Top of Listed entries

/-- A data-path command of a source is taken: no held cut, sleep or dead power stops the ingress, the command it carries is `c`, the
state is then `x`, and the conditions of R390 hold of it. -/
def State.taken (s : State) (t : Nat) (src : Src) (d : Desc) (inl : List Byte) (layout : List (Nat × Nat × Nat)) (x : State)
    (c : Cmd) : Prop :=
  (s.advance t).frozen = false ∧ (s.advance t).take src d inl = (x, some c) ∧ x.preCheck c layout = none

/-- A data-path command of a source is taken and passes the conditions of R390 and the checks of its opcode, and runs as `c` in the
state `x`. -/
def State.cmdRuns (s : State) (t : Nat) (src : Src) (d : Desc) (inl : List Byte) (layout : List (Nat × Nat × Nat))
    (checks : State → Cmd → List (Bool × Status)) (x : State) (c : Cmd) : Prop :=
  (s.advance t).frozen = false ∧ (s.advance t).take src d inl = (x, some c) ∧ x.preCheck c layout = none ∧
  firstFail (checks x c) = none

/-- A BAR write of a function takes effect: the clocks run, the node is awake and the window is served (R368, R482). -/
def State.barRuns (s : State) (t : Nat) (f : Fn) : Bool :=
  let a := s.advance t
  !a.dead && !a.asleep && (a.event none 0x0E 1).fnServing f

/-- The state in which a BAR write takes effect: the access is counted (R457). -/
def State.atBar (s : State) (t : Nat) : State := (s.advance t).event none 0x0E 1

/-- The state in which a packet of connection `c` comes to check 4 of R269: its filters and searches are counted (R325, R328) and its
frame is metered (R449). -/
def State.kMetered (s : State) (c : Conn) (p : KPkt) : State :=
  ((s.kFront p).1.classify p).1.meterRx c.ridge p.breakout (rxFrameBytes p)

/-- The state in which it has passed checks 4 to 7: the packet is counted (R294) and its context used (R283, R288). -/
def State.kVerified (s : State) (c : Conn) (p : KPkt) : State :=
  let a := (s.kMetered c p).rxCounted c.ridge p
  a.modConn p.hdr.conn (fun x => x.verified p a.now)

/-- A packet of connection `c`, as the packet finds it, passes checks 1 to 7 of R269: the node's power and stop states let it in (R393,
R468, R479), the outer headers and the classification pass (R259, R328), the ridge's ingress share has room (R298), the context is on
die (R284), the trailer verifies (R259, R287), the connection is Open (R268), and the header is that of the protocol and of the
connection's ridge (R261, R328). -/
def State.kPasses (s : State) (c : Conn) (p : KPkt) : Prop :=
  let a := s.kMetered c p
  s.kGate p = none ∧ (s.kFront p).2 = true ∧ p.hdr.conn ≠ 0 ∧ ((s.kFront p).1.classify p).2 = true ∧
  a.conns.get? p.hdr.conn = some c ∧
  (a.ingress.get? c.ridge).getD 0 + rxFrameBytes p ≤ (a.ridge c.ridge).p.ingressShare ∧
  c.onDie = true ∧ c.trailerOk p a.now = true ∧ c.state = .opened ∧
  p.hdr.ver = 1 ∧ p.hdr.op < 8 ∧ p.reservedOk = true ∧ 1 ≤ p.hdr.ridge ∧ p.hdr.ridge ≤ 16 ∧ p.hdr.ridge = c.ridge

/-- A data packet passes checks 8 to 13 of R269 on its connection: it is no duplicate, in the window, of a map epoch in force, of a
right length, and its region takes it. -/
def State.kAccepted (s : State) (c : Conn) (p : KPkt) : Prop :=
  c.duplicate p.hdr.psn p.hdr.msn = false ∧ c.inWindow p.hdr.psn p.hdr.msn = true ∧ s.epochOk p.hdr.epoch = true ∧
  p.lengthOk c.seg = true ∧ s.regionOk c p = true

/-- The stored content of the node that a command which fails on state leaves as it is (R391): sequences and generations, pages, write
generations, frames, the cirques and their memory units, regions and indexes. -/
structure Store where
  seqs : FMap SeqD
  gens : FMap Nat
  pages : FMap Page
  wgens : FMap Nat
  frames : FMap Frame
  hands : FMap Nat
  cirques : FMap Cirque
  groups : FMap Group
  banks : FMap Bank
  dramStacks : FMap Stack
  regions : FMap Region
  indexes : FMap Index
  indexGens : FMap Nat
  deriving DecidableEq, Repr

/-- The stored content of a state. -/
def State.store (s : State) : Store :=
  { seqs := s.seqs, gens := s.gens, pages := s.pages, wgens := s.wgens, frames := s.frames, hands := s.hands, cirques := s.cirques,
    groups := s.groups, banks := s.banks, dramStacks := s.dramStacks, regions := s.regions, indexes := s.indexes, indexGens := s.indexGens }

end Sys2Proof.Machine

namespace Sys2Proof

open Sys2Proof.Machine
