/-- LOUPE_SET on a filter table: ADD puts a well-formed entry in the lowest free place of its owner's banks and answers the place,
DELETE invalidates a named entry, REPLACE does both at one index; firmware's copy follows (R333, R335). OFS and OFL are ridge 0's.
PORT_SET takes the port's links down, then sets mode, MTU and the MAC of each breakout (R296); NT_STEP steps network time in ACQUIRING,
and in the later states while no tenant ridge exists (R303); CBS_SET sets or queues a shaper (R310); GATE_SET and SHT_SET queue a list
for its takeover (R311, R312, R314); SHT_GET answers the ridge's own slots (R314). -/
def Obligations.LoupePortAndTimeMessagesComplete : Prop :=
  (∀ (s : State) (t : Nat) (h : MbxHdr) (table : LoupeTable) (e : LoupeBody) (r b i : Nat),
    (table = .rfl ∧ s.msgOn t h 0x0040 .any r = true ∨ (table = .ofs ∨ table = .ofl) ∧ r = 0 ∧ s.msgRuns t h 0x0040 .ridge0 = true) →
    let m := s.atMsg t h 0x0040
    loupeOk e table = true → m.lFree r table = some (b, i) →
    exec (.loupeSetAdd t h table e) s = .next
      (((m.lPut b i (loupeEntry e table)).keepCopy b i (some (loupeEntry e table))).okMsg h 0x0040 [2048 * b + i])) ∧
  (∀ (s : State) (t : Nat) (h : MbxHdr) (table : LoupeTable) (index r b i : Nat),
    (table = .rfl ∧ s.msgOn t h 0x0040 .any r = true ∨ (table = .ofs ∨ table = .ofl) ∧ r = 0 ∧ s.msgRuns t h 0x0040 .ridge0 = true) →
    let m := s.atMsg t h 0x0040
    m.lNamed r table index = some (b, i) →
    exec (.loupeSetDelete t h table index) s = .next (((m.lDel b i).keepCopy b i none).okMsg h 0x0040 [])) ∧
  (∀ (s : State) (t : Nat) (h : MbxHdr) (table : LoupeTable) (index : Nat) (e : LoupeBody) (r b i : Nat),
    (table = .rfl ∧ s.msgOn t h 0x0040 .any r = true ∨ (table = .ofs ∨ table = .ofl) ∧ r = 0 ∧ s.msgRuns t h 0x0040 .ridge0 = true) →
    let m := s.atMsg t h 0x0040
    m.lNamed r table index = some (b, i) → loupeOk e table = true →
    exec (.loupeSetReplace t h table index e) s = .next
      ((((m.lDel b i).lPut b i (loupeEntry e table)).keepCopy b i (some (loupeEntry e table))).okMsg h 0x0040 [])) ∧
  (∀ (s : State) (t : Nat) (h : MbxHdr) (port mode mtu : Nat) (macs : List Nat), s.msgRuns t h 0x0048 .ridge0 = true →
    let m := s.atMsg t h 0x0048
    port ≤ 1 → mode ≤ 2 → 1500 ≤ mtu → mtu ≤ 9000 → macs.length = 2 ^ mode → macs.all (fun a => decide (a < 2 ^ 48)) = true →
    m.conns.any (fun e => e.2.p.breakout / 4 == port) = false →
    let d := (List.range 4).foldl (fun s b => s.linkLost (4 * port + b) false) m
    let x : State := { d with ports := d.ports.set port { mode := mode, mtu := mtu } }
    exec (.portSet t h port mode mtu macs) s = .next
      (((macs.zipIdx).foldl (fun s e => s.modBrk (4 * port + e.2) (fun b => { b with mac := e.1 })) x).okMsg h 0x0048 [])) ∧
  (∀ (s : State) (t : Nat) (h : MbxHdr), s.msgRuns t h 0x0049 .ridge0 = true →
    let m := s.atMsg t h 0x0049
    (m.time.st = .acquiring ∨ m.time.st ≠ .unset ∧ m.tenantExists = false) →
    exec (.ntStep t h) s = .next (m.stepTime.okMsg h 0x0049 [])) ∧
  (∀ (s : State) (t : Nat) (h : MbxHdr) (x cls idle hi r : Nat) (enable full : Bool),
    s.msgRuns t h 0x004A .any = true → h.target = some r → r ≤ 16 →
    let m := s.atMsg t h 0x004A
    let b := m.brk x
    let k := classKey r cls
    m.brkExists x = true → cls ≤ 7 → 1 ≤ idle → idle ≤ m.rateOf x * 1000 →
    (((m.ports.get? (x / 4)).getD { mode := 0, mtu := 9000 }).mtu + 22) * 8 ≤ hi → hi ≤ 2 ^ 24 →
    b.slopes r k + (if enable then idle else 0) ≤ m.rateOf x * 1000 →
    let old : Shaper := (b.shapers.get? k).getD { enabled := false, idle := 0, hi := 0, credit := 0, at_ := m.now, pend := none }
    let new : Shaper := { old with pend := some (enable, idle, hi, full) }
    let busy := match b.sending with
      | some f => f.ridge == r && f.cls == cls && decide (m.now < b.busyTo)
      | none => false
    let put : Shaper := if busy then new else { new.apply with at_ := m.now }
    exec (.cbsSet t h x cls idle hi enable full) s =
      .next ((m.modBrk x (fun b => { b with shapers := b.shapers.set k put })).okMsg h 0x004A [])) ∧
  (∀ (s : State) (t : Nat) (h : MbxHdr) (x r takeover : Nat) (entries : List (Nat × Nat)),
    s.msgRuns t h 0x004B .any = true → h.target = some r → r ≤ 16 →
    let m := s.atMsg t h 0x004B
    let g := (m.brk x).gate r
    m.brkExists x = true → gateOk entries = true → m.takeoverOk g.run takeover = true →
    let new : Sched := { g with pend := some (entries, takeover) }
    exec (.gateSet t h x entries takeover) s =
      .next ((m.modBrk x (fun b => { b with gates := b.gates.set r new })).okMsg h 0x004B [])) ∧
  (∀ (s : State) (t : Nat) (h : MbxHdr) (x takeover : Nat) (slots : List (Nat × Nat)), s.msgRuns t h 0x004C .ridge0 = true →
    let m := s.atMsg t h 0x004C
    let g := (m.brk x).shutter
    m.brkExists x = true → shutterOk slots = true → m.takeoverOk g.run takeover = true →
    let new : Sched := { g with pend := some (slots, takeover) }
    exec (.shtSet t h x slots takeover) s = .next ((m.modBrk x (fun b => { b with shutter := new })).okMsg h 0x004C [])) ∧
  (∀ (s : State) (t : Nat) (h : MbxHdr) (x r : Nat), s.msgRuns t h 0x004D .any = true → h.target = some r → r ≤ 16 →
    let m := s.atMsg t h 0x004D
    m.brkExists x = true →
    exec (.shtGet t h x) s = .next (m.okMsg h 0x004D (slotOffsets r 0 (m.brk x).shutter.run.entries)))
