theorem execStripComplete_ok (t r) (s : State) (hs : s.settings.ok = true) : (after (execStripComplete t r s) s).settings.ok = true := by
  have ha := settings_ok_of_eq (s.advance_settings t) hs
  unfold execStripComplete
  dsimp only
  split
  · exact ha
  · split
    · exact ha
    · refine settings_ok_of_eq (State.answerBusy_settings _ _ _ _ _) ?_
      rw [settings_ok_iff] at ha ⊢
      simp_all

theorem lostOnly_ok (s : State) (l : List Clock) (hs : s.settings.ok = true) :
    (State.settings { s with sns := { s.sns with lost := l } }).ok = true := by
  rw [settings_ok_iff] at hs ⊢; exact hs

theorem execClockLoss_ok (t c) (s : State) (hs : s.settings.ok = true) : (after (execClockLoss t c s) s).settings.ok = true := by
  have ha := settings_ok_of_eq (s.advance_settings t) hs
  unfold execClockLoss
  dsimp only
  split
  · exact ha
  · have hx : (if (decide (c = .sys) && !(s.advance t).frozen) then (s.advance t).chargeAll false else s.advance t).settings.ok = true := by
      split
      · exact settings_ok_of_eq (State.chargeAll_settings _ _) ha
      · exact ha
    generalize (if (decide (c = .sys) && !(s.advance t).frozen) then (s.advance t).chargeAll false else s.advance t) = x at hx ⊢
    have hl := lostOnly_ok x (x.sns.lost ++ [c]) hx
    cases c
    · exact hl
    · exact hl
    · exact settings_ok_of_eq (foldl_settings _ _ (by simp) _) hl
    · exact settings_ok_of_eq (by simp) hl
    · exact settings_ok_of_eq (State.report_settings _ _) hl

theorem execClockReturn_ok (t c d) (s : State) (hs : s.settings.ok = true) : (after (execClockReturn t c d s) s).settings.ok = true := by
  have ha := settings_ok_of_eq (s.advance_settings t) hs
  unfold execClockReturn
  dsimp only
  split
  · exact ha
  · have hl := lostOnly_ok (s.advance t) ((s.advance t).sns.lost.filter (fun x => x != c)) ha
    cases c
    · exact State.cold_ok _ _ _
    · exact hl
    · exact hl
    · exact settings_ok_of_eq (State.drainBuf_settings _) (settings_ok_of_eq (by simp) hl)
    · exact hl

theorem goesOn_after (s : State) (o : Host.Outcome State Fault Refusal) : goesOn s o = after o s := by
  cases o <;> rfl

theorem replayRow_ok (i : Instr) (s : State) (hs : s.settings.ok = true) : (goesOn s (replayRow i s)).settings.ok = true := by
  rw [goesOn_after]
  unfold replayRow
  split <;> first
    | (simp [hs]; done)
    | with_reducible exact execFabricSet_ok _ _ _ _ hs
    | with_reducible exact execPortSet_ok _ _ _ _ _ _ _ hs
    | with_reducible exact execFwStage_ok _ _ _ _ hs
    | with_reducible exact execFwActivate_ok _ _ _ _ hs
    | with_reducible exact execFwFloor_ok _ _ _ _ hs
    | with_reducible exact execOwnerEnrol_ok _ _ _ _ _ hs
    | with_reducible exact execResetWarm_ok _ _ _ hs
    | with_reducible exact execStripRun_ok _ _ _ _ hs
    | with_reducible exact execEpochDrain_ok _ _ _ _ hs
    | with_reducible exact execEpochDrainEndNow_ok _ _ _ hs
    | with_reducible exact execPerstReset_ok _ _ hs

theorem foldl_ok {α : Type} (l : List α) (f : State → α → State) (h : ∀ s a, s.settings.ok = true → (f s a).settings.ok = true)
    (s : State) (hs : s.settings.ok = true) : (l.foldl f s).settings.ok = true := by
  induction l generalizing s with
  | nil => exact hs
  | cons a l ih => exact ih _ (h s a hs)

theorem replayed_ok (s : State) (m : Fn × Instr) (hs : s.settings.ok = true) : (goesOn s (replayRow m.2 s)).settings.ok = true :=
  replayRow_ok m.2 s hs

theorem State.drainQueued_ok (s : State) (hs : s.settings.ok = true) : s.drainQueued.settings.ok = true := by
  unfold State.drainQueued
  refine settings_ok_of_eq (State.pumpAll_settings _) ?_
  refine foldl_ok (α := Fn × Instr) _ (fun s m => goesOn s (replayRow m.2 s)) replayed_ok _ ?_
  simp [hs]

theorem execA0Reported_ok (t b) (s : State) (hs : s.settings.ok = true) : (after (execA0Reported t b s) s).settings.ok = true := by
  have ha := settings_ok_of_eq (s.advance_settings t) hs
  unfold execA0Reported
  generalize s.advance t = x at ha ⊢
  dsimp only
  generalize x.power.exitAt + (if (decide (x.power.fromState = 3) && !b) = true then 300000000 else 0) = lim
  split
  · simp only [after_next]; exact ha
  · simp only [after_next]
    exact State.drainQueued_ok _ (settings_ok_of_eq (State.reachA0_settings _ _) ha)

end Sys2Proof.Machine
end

Bottom of Listed entries

__Exercise__. Your task is to retype the entries verbatim, starting with the line that holds "((((m.lDel b i).lPut" and stopping after the line that holds "(((macs.zipIdx).foldl (fun s".

__Response to the exercise__.
      ((((m.lDel b i).lPut b i (loupeEntry e table)).keepCopy b i (some (loupeEntry e table))).okMsg h 0x0040 [])) ∧
  (∀ (s : State) (t : Nat) (h : MbxHdr) (port mode mtu : Nat) (macs : List Nat), s.msgRuns t h 0x0048 .ridge0 = true →
    let m := s.atMsg t h 0x0048
    port ≤ 1 → mode ≤ 2 → 1500 ≤ mtu → mtu ≤ 9000 → macs.length = 2 ^ mode → macs.all (fun a => decide (a < 2 ^ 48)) = true →
    m.conns.any (fun e => e.2.p.breakout / 4 == port) = false →
    let d := (List.range 4).foldl (fun s b => s.linkLost (4 * port + b) false) m
    let x : State := { d with ports := d.ports.set port { mode := mode, mtu := mtu } }
    exec (.portSet t h port mode mtu macs) s = .next
      (((macs.zipIdx).foldl (fun s e => s.modBrk (4 * port + e.2) (fun b => { b with mac := e.1 })) x).okMsg h 0x0048 [])) ∧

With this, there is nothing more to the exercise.